Conforme o entendimento exarado pela Coordenação-Geral de Tributação, o § 6º do art. 7º da Lei nº 12.546, de 2011, permanece em pleno vigor e não sofreu revogação expressa ou tácita pela nova lei de reoneração. Este dispositivo legal estabelece que, na contratação de serviços mediante cessão de mão de obra, a empresa contratante deverá reter 3,5% do valor bruto da nota fiscal para fins de elisão da responsabilidade solidária prevista no inciso VI do art. 30 da Lei nº 8.212, de 1991. O fisco destacou que a lógica da alíquota reduzida está atrelada à natureza do regime da CPRB, visando evitar que a antecipação de contribuições via retenção na fonte resulte em valores excessivos e desproporcionais ao montante efetivamente devido pela empresa prestadora no regime de receita bruta.

A Solução de Consulta também reforçou a aplicação das normas infralegais atualizadas, citando a Instrução Normativa RFB nº 2.053, de 6 de dezembro de 2021, que foi alterada pela Instrução Normativa RFB nº 2.242, de 30 de dezembro de 2024. O art. 11 da referida norma prevê expressamente a retenção de 3,5% para empresas de construção civil enquadradas nos grupos 412, 432, 433, 439, 421, 422, 429 e 431 da CNAE 2.0. O órgão julgador pontuou que a disciplina administrativa da retenção alcança tanto as hipóteses de cessão de mão de obra quanto as de empreitada, nos termos dos artigos 111 e 112 da Instrução Normativa RFB nº 2.110, de 17 de outubro de 2022, desde que a empresa prestadora mantenha a sua condição de optante pelo regime da CPRB durante o período de transição.

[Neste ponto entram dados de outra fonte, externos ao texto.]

-- ==== Sys2Proof/Laws/State.lean ====
section
/-! SUPPORT. What each update of the state leaves alone, one lemma for each update and each field it does not write. -/

namespace Sys2Proof.Machine

open Host

@[simp] theorem withQuartz_quartz (s : State) (a1 : Quartz → Quartz) : (s.withQuartz a1).quartz = a1 s.quartz := rfl
@[simp] theorem withQuartz_now (s : State) (a1 : Quartz → Quartz) : (s.withQuartz a1).now = s.now := rfl
@[simp] theorem withQuartz_role (s : State) (a1 : Quartz → Quartz) : (s.withQuartz a1).role = s.role := rfl
@[simp] theorem withQuartz_life (s : State) (a1 : Quartz → Quartz) : (s.withQuartz a1).life = s.life := rfl
@[simp] theorem withQuartz_straps (s : State) (a1 : Quartz → Quartz) : (s.withQuartz a1).straps = s.straps := rfl
@[simp] theorem withQuartz_railsGood (s : State) (a1 : Quartz → Quartz) : (s.withQuartz a1).railsGood = s.railsGood := rfl
@[simp] theorem withQuartz_od (s : State) (a1 : Quartz → Quartz) : (s.withQuartz a1).od = s.od := rfl
@[simp] theorem withQuartz_control (s : State) (a1 : Quartz → Quartz) : (s.withQuartz a1).control = s.control := rfl
@[simp] theorem withQuartz_clocks (s : State) (a1 : Quartz → Quartz) : (s.withQuartz a1).clocks = s.clocks := rfl
@[simp] theorem withQuartz_thermal (s : State) (a1 : Quartz → Quartz) : (s.withQuartz a1).thermal = s.thermal := rfl
@[simp] theorem withQuartz_otp (s : State) (a1 : Quartz → Quartz) : (s.withQuartz a1).otp = s.otp := rfl
@[simp] theorem withQuartz_nvm (s : State) (a1 : Quartz → Quartz) : (s.withQuartz a1).nvm = s.nvm := rfl
@[simp] theorem withQuartz_update (s : State) (a1 : Quartz → Quartz) : (s.withQuartz a1).update = s.update := rfl
@[simp] theorem withQuartz_beat (s : State) (a1 : Quartz → Quartz) : (s.withQuartz a1).beat = s.beat := rfl
@[simp] theorem withQuartz_tap (s : State) (a1 : Quartz → Quartz) : (s.withQuartz a1).tap = s.tap := rfl
@[simp] theorem withQuartz_hostPort (s : State) (a1 : Quartz → Quartz) : (s.withQuartz a1).hostPort = s.hostPort := rfl
@[simp] theorem withQuartz_lanes (s : State) (a1 : Quartz → Quartz) : (s.withQuartz a1).lanes = s.lanes := rfl
@[simp] theorem withQuartz_tile (s : State) (a1 : Quartz → Quartz) : (s.withQuartz a1).tile = s.tile := rfl
@[simp] theorem withQuartz_ports (s : State) (a1 : Quartz → Quartz) : (s.withQuartz a1).ports = s.ports := rfl
@[simp] theorem withQuartz_cascade (s : State) (a1 : Quartz → Quartz) : (s.withQuartz a1).cascade = s.cascade := rfl
@[simp] theorem withQuartz_ingress (s : State) (a1 : Quartz → Quartz) : (s.withQuartz a1).ingress = s.ingress := rfl
@[simp] theorem withQuartz_video (s : State) (a1 : Quartz → Quartz) : (s.withQuartz a1).video = s.video := rfl
@[simp] theorem withQuartz_lamps (s : State) (a1 : Quartz → Quartz) : (s.withQuartz a1).lamps = s.lamps := rfl
@[simp] theorem withQuartz_sent (s : State) (a1 : Quartz → Quartz) : (s.withQuartz a1).sent = s.sent := rfl
@[simp] theorem withQuartz_freeCount (s : State) (a1 : Quartz → Quartz) : (s.withQuartz a1).freeCount = s.freeCount := rfl
@[simp] theorem withQuartz_pending (s : State) (a1 : Quartz → Quartz) : (s.withQuartz a1).pending = s.pending := rfl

O órgão esclareceu ainda as situações em que a alíquota geral de 11% deve ser observada pelos tomadores de serviços. Nos casos em que a empresa contratada não optar pela tributação substitutiva sobre a receita bruta, a retenção deve seguir o rito ordinário do art. 31 da Lei nº 8.212, de 1991, com o percentual de 11% incidindo sobre o valor bruto da fatura. Da mesma forma, a partir de 1º de janeiro de 2028, data marcada pelo encerramento definitivo do regime de transição para a reoneração integral da folha, a alíquota diferenciada deixará de ter fundamento jurídico, passando todas as retenções previdenciárias de serviços de construção civil a serem regidas pela alíquota padrão do regime geral da previdência social.

Por fim, a Receita Federal concluiu que a permanência da redação original do dispositivo que trata da retenção específica e a respectiva atualização das instruções normativas evidenciam a intenção do legislador e da administração tributária em preservar a sistemática diferenciada durante a fase de ajuste fiscal. O posicionamento consolida o entendimento de que a alíquota de 3,5% é a tecnicamente aplicável para optantes da CPRB até 31 de dezembro de 2027, conforme as diretrizes do art. 9º-A da Lei nº 12.546, de 2011, e do inciso VI do art. 49 da Instrução Normativa RFB nº 2.110, de 2022.